(Material provided)
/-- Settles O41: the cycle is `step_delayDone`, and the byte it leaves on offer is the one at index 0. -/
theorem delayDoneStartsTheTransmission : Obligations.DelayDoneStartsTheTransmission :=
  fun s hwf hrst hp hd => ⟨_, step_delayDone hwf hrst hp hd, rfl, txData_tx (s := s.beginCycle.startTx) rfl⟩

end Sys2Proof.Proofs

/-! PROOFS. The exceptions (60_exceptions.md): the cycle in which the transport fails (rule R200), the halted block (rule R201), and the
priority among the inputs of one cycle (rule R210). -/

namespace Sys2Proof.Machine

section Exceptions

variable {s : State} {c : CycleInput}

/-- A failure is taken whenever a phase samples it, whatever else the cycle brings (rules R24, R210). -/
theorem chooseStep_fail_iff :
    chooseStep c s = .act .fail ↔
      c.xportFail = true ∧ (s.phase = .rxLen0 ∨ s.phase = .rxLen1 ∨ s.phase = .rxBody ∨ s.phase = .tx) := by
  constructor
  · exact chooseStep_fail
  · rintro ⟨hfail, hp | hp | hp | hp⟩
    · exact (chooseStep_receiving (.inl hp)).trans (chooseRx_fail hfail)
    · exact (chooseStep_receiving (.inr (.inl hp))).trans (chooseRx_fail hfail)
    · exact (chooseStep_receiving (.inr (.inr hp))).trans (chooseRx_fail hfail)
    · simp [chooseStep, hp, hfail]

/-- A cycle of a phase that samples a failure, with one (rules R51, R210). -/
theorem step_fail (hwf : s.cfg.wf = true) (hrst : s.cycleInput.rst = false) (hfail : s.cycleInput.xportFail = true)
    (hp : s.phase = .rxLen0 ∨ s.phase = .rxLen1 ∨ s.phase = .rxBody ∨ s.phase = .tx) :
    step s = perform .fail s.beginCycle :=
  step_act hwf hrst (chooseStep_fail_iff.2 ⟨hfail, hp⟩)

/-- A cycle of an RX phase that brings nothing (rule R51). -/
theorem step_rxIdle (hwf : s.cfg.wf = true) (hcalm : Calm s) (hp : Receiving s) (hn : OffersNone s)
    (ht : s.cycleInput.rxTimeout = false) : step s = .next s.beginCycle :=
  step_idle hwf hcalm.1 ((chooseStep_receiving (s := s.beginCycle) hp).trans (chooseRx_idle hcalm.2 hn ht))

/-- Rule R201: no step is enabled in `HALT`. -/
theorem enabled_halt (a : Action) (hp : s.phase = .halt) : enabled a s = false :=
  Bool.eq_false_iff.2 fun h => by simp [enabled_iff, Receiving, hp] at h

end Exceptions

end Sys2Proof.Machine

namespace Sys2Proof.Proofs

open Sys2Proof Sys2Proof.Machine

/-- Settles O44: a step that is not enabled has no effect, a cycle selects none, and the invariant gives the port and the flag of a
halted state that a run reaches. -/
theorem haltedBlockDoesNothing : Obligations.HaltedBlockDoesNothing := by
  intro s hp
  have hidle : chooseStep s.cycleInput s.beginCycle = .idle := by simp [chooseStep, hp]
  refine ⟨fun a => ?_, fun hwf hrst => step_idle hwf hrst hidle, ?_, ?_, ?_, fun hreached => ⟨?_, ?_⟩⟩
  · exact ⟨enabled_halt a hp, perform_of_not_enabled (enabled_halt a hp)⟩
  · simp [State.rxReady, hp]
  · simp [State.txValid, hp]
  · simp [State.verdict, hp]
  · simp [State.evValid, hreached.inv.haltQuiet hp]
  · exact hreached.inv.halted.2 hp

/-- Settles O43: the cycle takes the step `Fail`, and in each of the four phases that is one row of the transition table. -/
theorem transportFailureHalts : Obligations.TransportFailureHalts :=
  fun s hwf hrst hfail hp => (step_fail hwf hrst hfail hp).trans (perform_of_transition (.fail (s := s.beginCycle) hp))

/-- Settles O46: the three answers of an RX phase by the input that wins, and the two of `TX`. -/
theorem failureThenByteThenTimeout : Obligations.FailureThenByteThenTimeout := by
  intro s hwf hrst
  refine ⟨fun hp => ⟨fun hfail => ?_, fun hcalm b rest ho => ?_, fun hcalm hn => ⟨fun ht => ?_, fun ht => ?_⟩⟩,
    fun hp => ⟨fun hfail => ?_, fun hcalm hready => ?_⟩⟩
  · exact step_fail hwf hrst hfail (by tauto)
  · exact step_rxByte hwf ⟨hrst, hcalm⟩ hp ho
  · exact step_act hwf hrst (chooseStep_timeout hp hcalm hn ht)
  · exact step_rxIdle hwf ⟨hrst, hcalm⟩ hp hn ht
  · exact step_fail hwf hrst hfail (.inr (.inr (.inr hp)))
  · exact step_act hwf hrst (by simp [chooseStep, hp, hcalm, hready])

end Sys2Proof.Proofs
(End Material provided)
Within the records above, how many lines include the word "Machine"? Only the number is wanted.

3